Портер поднялся на второй этаж, в кабинет. Книги здесь были, в основном, по физике. Несколько больших географических атласов не помещались на стеллажах и стояли на полу, прислоненные к стене. «Зачем они здесь?»подумал Портер. На столе чистая бумага, микрокалькуляторы разных систем. В углу — компьютер. Может, Льюин работал не здесь? А собственно, что нужно физику-теоретику для работы?

Портер подошел к стеллажам. Физика элементарных частиц, астрофизика, стопки журналов, в основном, «Физикл ревю». Много книг по футурологии — на нескольких языках. Если бы Льюин делал на полях заметки… Нет, страницы чисты.

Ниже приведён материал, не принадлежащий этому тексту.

-- ==== Sys2Proof/Machine/Run.lean ====
section
/-! DEFINITION. Runs: the configuration before construction (70_reset_and_hazards.md R230) and a script and
its end (R243). -/

namespace Sys2Proof.Machine

/-- The configuration before construction (70_reset_and_hazards.md R230): `s` stands for the unspecified
fields; no mark is set, nothing has been observed, and no SENSOR value is queued. -/
def State.unbuilt (s : State) : State :=
  { s with
    constructed := false
    fault := none
    refused := false
    trace := []
    timerLog := []
    returns := []
    microResult := none
    draws := [] }

/-- A script about to run from the configuration before construction (70_reset_and_hazards.md R243). -/
def State.scriptStart (s : State) (lines : List Stimulus) : State :=
  { s.unbuilt with script := true, agenda := lines }

/-- A run of at most `n` steps, and the state it leaves: a step that stops leaves its mark
(`State.settle`), and nothing follows it (70_reset_and_hazards.md R243). -/
def runFor : Nat → State → State
  | 0, s => s
  | n + 1, s =>
    match step s with
    | .next t => runFor n t
    | .fault k => s.settle (.fault k)
    | .refused r => s.settle (.refused r)

/-- A script's run from the configuration before construction: one step a line (70_reset_and_hazards.md R243). -/
def runScript (s : State) (lines : List Stimulus) : State :=
  runFor lines.length (s.scriptStart lines)

/-- The run ended successfully: every line was taken and no mark is set (70_reset_and_hazards.md R243). -/
def State.endedWell (s : State) : Bool := s.agenda.isEmpty && !s.marked

end Sys2Proof.Machine
end

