-- ==== Sys2Proof/Laws/Bus.lean ====
section
/-! SUPPORT. Everything each bus primitive does, in one equation each: with enough draws its exit lines
(40_bus.md R113), its trace and its result; without, the run is stuck. -/

namespace Sys2Proof.Machine

/-- PULSE takes no sample and leaves CLOCK low. -/
theorem pulse_eq (s : State) :
    pulse s = .next (s.withLines s.ddir s.dout false (s.trace ++ clockPulse)) := by
  rw [pulse, State.drive_quiet _ _ (by rfl)]
  rfl

/-- START drives DATA high and leaves CLOCK low. -/
theorem start_eq (s : State) :
    start s = .next (s.withLines .output true false (s.trace ++ startEvents)) := by
  rw [start, State.drive_quiet _ _ (by rfl)]
  rfl

/-- SOFT_RESET drives DATA high and leaves CLOCK low. -/
theorem softReset_eq (s : State) :
    softReset s = .next (s.withLines .output true false (s.trace ++ softResetEvents)) := by
  rw [softReset, Config.resetPulses_eq, State.drive_quiet _ _ (by rfl)]
  rfl

/-- ACK_BYTE releases DATA and leaves CLOCK low. -/
theorem ackByte_eq (s : State) :
    ackByte s = .next (s.withLines .input false false (s.trace ++ ackByteEvents)) := by
  rw [ackByte, State.drive_quiet _ _ (by rfl)]
  rfl

/-- TERMINATE drives DATA high and leaves CLOCK low. -/
theorem terminate_eq (s : State) :
    terminate s = .next (s.withLines .output true false (s.trace ++ terminateEvents)) := by
  rw [terminate, State.drive_quiet _ _ (by rfl)]
  rfl

/-- SEND_COMMAND takes one sample, of which only the trace shows the value. -/
theorem sendCommand_eq (c : Byte) (s : State) :
    sendCommand c s = if s.canDraw 1
      then .next ((s.pastDraws 1).withLines .input (c.getLsbD 0) false
        (s.trace ++ sendCommandEvents c s.nextDraw))
      else .refused .noDraw := by
  rw [sendCommand, Config.cmdBits_eq, State.drive_eq]
  rfl

/-- RECEIVE_BYTE takes eight samples, the byte's digits. -/
theorem receiveByte_eq (s : State) :
    receiveByte s = if s.canDraw 8
      then .next (BitVec.ofNat 8 (natOfBits (s.upcoming 8)), (s.pastDraws 8).withLines .input s.dout false
        (s.trace ++ receiveByteEvents (s.upcoming 8)))
      else .refused .noDraw := by
  rw [receiveByte, State.runLine_eq]
  have h : samplesIn receiveByteOps = 8 := rfl
  rw [h]
  split
  · rw [andThen_next, byteOfSamples_eq _ (State.upcoming_length s 8)]
    rfl
  · rfl

/-- SAMPLE_READY takes one sample when DATA is an input, and faults otherwise. -/
theorem sampleReady_eq (s : State) :
    sampleReady s = match s.ddir with
      | .output => .fault .badLineMode
      | .input => if s.canDraw 1
          then .next (!s.nextDraw, s.pastDraw.emit (.sample s.nextDraw)) else .refused .noDraw := by
  unfold sampleReady
  cases s.ddir with
  | output => rfl
  | input => simp only [State.dIn_eq]; split <;> rfl

/-- The sixteen samples of a word are those of its two bytes. -/
theorem State.upcoming_sixteen (s : State) :
    (s.upcoming 16).take 8 = s.upcoming 8 ∧ (s.upcoming 16).drop 8 = (s.pastDraws 8).upcoming 8 := by
  rw [show (16 : Nat) = 8 + 8 from rfl, State.upcoming_add]
  simp

/-- RECEIVE_WORD takes sixteen samples, the count's digits. -/
theorem receiveWord_eq (s : State) :
    receiveWord s = if s.canDraw 16
      then .next (BitVec.ofNat 16 (natOfBits (s.upcoming 16)),
        (s.pastDraws 16).withLines .output true false (s.trace ++ receiveWordEvents (s.upcoming 16)))
      else .refused .noDraw := by
  rw [← countOfBytes_eq _ (State.upcoming_length s 16), byteOfSamples_eq _ (by simp), byteOfSamples_eq _ (by simp),
    receiveWord, Config.rawBits_eq, receiveByte_eq, show (16 : Nat) = 8 + 8 from rfl, State.canDraw_add]
  cases h1 : s.canDraw 8
  · rfl
  · rw [if_pos rfl, andThen_next, ackByte_eq, andThen_next, receiveByte_eq]
    have hc : (((s.pastDraws 8).withLines .input s.dout false
        (s.trace ++ receiveByteEvents (s.upcoming 8))).withLines .input false false
        (((s.pastDraws 8).withLines .input s.dout false
        (s.trace ++ receiveByteEvents (s.upcoming 8))).trace ++ ackByteEvents)).canDraw 8
          = (s.pastDraws 8).canDraw 8 := rfl
    rw [hc]
    cases h2 : (s.pastDraws 8).canDraw 8
    · rfl
    · have hp : s.pastDraws (8 + 8) = (s.pastDraws 8).pastDraws 8 := State.pastDraws_add 8 8 s
      simp only [if_pos, andThen_next, terminate_eq, State.upcoming_withLines, Bool.and_self, hp,
        receiveWordEvents]
      simp [State.withLines, State.pastDraws, s.upcoming_sixteen.1, s.upcoming_sixteen.2]

/-- MEASURE c: the start condition, then the command. -/
theorem measure_eq (c : Byte) (s : State) :
    measure c s = if s.canDraw 1
      then .next ((s.pastDraws 1).withLines .input (c.getLsbD 0) false
        (s.trace ++ startEvents ++ sendCommandEvents c s.nextDraw))
      else .refused .noDraw := by
  rw [measure, start_eq, andThen_next, sendCommand_eq]
  rfl

end Sys2Proof.Machine
end

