-- ==== Sys2Proof/Laws/Dispatch.lean ====
section
/-! SUPPORT. Each arm of the dispatch, as an equation: what an instruction runs. -/

namespace Sys2Proof.Machine

theorem exec_reset (period0 : FVal) (s : State) : exec (.reset period0) s = execReset period0 s := rfl
theorem exec_init (s : State) : exec .init s = execInit s := rfl
theorem exec_disable (s : State) : exec .disable s = execDisable s := rfl
theorem exec_setCyclePeriod (x : FVal) (s : State) : exec (.setCyclePeriod x) s = execSetCyclePeriod x s := rfl
theorem exec_lastTemperature (s : State) : exec .lastTemperature s = execLastTemperature s := rfl
theorem exec_lastHumidity (s : State) : exec .lastHumidity s = execLastHumidity s := rfl
theorem exec_lastBoth (s : State) : exec .lastBoth s = execLastBoth s := rfl
theorem exec_tickS0 (s : State) : exec .tickS0 s = execTickS0 s := rfl
theorem exec_tickS1 (s : State) : exec .tickS1 s = execTickS1 s := rfl
theorem exec_tickS2 (s : State) : exec .tickS2 s = execTickS2 s := rfl
theorem exec_tickS3 (s : State) : exec .tickS3 s = execTickS3 s := rfl
theorem exec_tickS4 (s : State) : exec .tickS4 s = execTickS4 s := rfl
theorem exec_tickS5 (s : State) : exec .tickS5 s = execTickS5 s := rfl
theorem exec_pulse (s : State) : exec .pulse s = execPulse s := rfl
theorem exec_start (s : State) : exec .start s = execStart s := rfl
theorem exec_softReset (s : State) : exec .softReset s = execSoftReset s := rfl
theorem exec_sendCommand (c : Byte) (s : State) : exec (.sendCommand c) s = execSendCommand c s := rfl
theorem exec_receiveByte (s : State) : exec .receiveByte s = execReceiveByte s := rfl
theorem exec_ackByte (s : State) : exec .ackByte s = execAckByte s := rfl
theorem exec_terminate (s : State) : exec .terminate s = execTerminate s := rfl
theorem exec_sampleReady (s : State) : exec .sampleReady s = execSampleReady s := rfl
theorem exec_receiveWord (s : State) : exec .receiveWord s = execReceiveWord s := rfl
theorem exec_convTemp (r : Count) (s : State) : exec (.convTemp r) s = execConvTemp r s := rfl
theorem exec_convHum (t : FVal) (h : Count) (s : State) : exec (.convHum t h) s = execConvHum t h s := rfl
theorem exec_measureT (s : State) : exec .measureT s = execMeasureT s := rfl
theorem exec_measureRh (s : State) : exec .measureRh s = execMeasureRh s := rfl

end Sys2Proof.Machine
end

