-- ==== Sys2Proof/Laws/Fetch.lean ====
section
/-! SUPPORT. What the fetch can give, and what a step can therefore do. -/

namespace Sys2Proof.Machine

/-- An admitted word: it decodes, may run, is well formed, and the state is unchanged. -/
theorem admitWord_next {r : Request} {s : State} {p : Option Instr × State} (h : admitWord r s = .next p) :
    ∃ i, decode r = .ok i ∧ mayRun s.constructed i = true ∧ i.wellFormed s.cfg.fmt = true
      ∧ p = (some i, s) := by
  unfold admitWord at h
  split at h
  · rename_i e _
    cases e <;> simp [stopOf] at h
  · rename_i i hd
    split at h
    · rename_i hm
      split at h
      · rename_i hw
        injection h with h
        exact ⟨i, hd, hm, hw, h.symm⟩
      · simp at h
    · simp at h

/-- A word the ports admit: they are open, and the word is admitted. -/
theorem admitPort_next {r : Request} {s : State} {p : Option Instr × State} (h : admitPort r s = .next p) :
    s.ports = true ∧ admitWord r s = .next p := by
  unfold admitPort at h
  split at h
  · rename_i hp
    exact ⟨hp, h⟩
  · simp at h

/-- What runs next, and in which state: a host word, a tick of the pending schedule (fired from the agenda or,
with an empty one, by itself), a SENSOR line, or a word of the model's open ports. -/
theorem fetch_next_cases {s : State} {p : Option Instr × State} (h : fetch s = .next p) :
    s.marked = false ∧
    ((∃ op x rest, s.agenda = .host op x :: rest ∧
        admitWord (.host op x) { s with agenda := rest } = .next p)
    ∨ (∃ rest, s.agenda = .fire :: rest ∧ s.timerReady = true ∧
        admitWord (.tick s.pstate) (State.enterTick { s with agenda := rest }) = .next p)
    ∨ (s.agenda = [] ∧ s.script = false ∧ s.timerReady = true ∧
        admitWord (.tick s.pstate) s.enterTick = .next p)
    ∨ (∃ vs rest, s.agenda = .sensor vs :: rest ∧
        p = (none, { s with agenda := rest, draws := s.draws ++ vs }))
    ∨ (∃ u t n rest, s.agenda = .micro u t n :: rest ∧ s.ports = true ∧
        admitWord (.micro u t n) { s with agenda := rest } = .next p)
    ∨ (∃ c rest, s.agenda = .wire c :: rest ∧ s.ports = true ∧
        admitWord (.wire c) { s with agenda := rest } = .next p)) := by
  unfold fetch at h
  split at h
  · simp at h
  · rename_i hm
    refine ⟨by simpa using hm, ?_⟩
    split at h
    · rename_i ha
      unfold fetchIdle at h
      split at h
      · simp at h
      · rename_i hsc
        split at h
        · rename_i ht
          unfold fireTick at h
          rw [if_pos ht] at h
          exact .inr (.inr (.inl ⟨ha, by simpa using hsc, ht, h⟩))
        · simp at h
    · rename_i e rest ha
      cases e with
      | host op x => exact .inl ⟨op, x, rest, ha, h⟩
      | fire =>
        simp only [react] at h
        unfold fireTick at h
        split at h
        · rename_i ht
          exact .inr (.inl ⟨rest, ha, ht, h⟩)
        · simp at h
      | sensor vs =>
        simp only [react] at h
        injection h with h
        exact .inr (.inr (.inr (.inl ⟨vs, rest, ha, h.symm⟩)))
      | micro u t n => exact .inr (.inr (.inr (.inr (.inl ⟨u, t, n, rest, ha, admitPort_next h⟩))))
      | wire c => exact .inr (.inr (.inr (.inr (.inr ⟨c, rest, ha, admitPort_next h⟩))))

/-- A step that ends: it took a SENSOR line, or it ran the instruction the fetch gave. -/
theorem step_next_cases {s t : State} (h : step s = .next t) :
    fetch s = .next (none, t) ∨ ∃ i u, fetch s = .next (some i, u) ∧ exec i u = .next t := by
  unfold step at h
  rw [andThen_eq_next] at h
  obtain ⟨⟨o, u⟩, hf, hr⟩ := h
  cases o with
  | none =>
    simp only [runFetched] at hr
    injection hr with hr
    exact .inl (hr ▸ hf)
  | some i => exact .inr ⟨i, u, hf, hr⟩

/-- Where the fetch stops, the step stops in the same way. -/
theorem step_of_fetch_refused {s : State} {r : Refusal} (h : fetch s = .refused r) : step s = .refused r := by
  unfold step; rw [h]; rfl

/-- Where the fetch faults, the step faults in the same way. -/
theorem step_of_fetch_fault {s : State} {k : Fault} (h : fetch s = .fault k) : step s = .fault k := by
  unfold step; rw [h]; rfl

end Sys2Proof.Machine
end

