/-- Whether a host word is admitted depends on neither. -/
theorem host_word_alike {s : State} (hs : s.silent) (op : Byte) (x : FVal) (c : BitVec 3) (r : Option Count) :
    alikeApartFromPosition (andThen (admitWord (.host op x) s) runFetched)
      (andThen (admitWord (.host op x) (s.repositioned c r)) runFetched) := by
  cases hd : decode (.host op x) with
  | error e =>
    rw [admitWord_of_decode_error s hd, admitWord_of_decode_error _ hd]
    cases e <;> exact rfl
  | ok i =>
    cases hrun : mayRun s.constructed i with
    | false => simp [admitWord, hd, hrun, alikeApartFromPosition]
    | true =>
      cases hwell : i.wellFormed s.cfg.fmt with
      | false => simp [admitWord, hd, hrun, hwell, alikeApartFromPosition]
      | true =>
        simp only [admitWord, hd, State.repositioned_constructed, State.repositioned_cfg, hrun, hwell, if_true]
        exact exec_host_alike hs (decode_host_format hd) c r

/-- One stimulus of the block: of those a disabled block can take, only a host word runs an instruction. -/
theorem react_alike {s : State} {e : Stimulus} (hs : s.silent) (hports : e.ofBlock = false → s.ports = false)
    (c : BitVec 3) (r : Option Count) :
    alikeApartFromPosition (andThen (react s e) runFetched) (andThen (react (s.repositioned c r) e) runFetched) := by
  cases e with
  | host op x => exact host_word_alike hs op x c r
  | fire =>
    rw [react, react, fireTick_of_not_timerReady hs.timerReady,
      fireTick_of_not_timerReady (s := s.repositioned c r) hs.timerReady]
    exact rfl
  | sensor vs => exact alike_of_disabled hs.1 rfl
  | micro u t n =>
    rw [react, react, admitPort_of_closed (hports rfl), admitPort_of_closed (s := s.repositioned c r) (hports rfl)]
    exact rfl
  | wire b =>
    rw [react, react, admitPort_of_closed (hports rfl), admitPort_of_closed (s := s.repositioned c r) (hports rfl)]
    exact rfl

/-- Settles O57: a mark or an empty agenda stops both alike, and one stimulus is taken by both alike. -/
theorem disabledPositionHasNoEffect : Obligations.DisabledPositionHasNoEffect := by
  intro s c r hs hq
  show alikeApartFromPosition (step s) (step (s.repositioned c r))
  cases hm : s.marked with
  | true => exact alike_of_eq ((step_of_marked (s := s.repositioned c r) hm).trans (step_of_marked hm).symm)
  | false =>
    cases ha : s.agenda with
    | nil =>
      cases hsc : s.script with
      | true =>
        rw [step, step, fetch_of_scriptEnd hm ha hsc, fetch_of_scriptEnd (s := s.repositioned c r) hm ha hsc]
        exact rfl
      | false =>
        rw [step, step, fetch_of_quiescent hm ha hsc hs.timerReady,
          fetch_of_quiescent (s := s.repositioned c r) hm ha hsc hs.timerReady]
        exact rfl
    | cons e rest =>
      rw [step, step, fetch_of_agenda_cons hm ha, fetch_of_agenda_cons (s := s.repositioned c r) hm ha]
      exact react_alike (s := { s with agenda := rest }) hs (State.portsUnused_cons (s := s) hq ha) c r

end Sys2Proof.Machine
end

section
/-! PROOFS. The bus primitives that read the sensor (40_bus.md section 2), the command ticks (41_sequencer.md
section 2), and the ticks the sensor keeps from taking place (70_reset_and_hazards.md section 5). -/

namespace Sys2Proof.Machine

/-! ### The primitives (40_bus.md section 2) -/

/-- Settles O15: START takes no sample, so it always ends, with its closed effect on the lines. -/
theorem startDrivesTheStartCondition : Obligations.StartDrivesTheStartCondition :=
  ⟨fun _ _ => rfl, fun s => (exec_start s).trans (start_eq s)⟩

/-- Settles O18: the accumulator of eight samples is their number. -/
theorem receiveByteAssemblesEightSamples : Obligations.ReceiveByteAssemblesEightSamples := by
  intro s hdraw
  rw [exec_receiveByte, execReceiveByte, receiveByte_eq, if_pos hdraw]
  rfl

/-- Settles O22: the two bytes, put together, are the number of the sixteen samples. -/
theorem receiveWordAssemblesSixteenSamples : Obligations.ReceiveWordAssemblesSixteenSamples := by
  intro s hdraw
  rw [exec_receiveWord, execReceiveWord, receiveWord_eq, if_pos hdraw]
  rfl

/-- Settles O21: DATA's mode decides between the one sample and the fault. -/
theorem sampleReadyIsOneSample : Obligations.SampleReadyIsOneSample := by
  refine ⟨fun s hin hdraw => ?_, fun s hout => ?_⟩
  · simp only [exec_sampleReady, execSampleReady, sampleReady_eq, hin, hdraw, if_true, andThen_next,
      State.pastDraw_eq_pastDraws_one]
    rfl
  · simp only [exec_sampleReady, execSampleReady, sampleReady_eq, hout, andThen_fault]

/-! ### The command frames (30_encoding.md section 6, 41_sequencer.md section 2) -/

/-- Settles O23: the two wire commands are MEASURE of the two command bytes the source fixes. -/
theorem measureSendsStartAndCommand : Obligations.MeasureSendsStartAndCommand := by
  intro s hdraw
  rw [exec_measureT, execMeasureT, exec_measureRh, execMeasureRh, measure_eq, measure_eq, if_pos hdraw, if_pos hdraw,
    Config.cmdTemp_eq, Config.cmdHum_eq]
  exact ⟨rfl, rfl⟩

theorem execTickS0_eq (s : State) : execTickS0 s = beginMeasurement 0x03#8 1#3 s := by
  rw [execTickS0, Config.cmdTemp_eq]

theorem execTickS3_eq (s : State) : execTickS3 s = beginMeasurement 0x05#8 4#3 s := by
  rw [execTickS3, Config.cmdHum_eq]

/-- Settles O25: S0 begins the measurement of the command byte 0x03. -/
theorem tickS0StartsTheTemperatureMeasurement : Obligations.TickS0StartsTheTemperatureMeasurement := by
  refine ⟨rfl, fun s hdraw => ?_⟩
  rw [exec_tickS0, execTickS0_eq, beginMeasurement_eq, if_pos hdraw]
  rfl

/-- Settles O28: S3 begins the measurement of the command byte 0x05. -/
theorem tickS3StartsTheHumidityMeasurement : Obligations.TickS3StartsTheHumidityMeasurement := by
  refine ⟨rfl, fun s hdraw => ?_⟩
  rw [exec_tickS3, execTickS3_eq, beginMeasurement_eq, if_pos hdraw]
  rfl

/-! ### The value of the ACK (40_bus.md section 3) -/

/-- Two completed runs are equal but for one sample, of the value drawn, at the same place of the trace. -/
def differInOneSample (v v' : Bool) (t t' : State) : Prop :=
  t' = { t with trace := t'.trace } ∧
  ∃ pre post : List BusEvent,
    t.trace = pre ++ [BusEvent.sample v] ++ post ∧ t'.trace = pre ++ [BusEvent.sample v'] ++ post

/-- The events of a command around its ACK sample, the 53rd. -/
theorem sendCommandEvents_split (c : Byte) (tr : List BusEvent) : ∃ pre post : List BusEvent,
    ∀ ack, tr ++ sendCommandEvents c ack = pre ++ [BusEvent.sample ack] ++ post := by
  refine ⟨tr ++ (sendCommandEvents c true).take 52, [BusEvent.clk false, BusEvent.wait], fun ack => ?_⟩
  rw [List.append_assoc, List.append_assoc]
  rfl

Портер споткнулся об атлас. Толстая обложка с тиснением, очень крупный масштаб. В Нью-Йорке, наверно, каждый дом отмечен. Портер положил один из атласов на пол, раскрыл наугад. Оказалось — Франция. Париж на отдельном развороте. Действительно, не каждый дом, но каждый квартал нанесен. Портер перелистал страницы. Испания, Португалия… Что-то здесь… Неподалеку от Картахены, на голубом фоне залива Массарон, — красный крестик фломастером. И дата 97. 11. 4. Что произошло здесь четвертого ноября девяносто седьмого года? Не понять…

Крестики стояли на многих страницах, больше всего в Западной Европе и на Ближнем Востоке. Если взглянуть на все разом… Мелкомасштабной карты здесь нет, но если представить… Что-то знакомое… Нет, не идет в голову.

Портер раскрыл другой атлас. Африка. Перелистывая страницы в поисках ЮАР и Намибии, Портер уже догадывался, что увидит. К западу от Апингтона на голубой ленте реки Оранжевой стоял красный крестик. Дата: 05. 09. 23. Двадцать третье сентября пятого года. Вчера.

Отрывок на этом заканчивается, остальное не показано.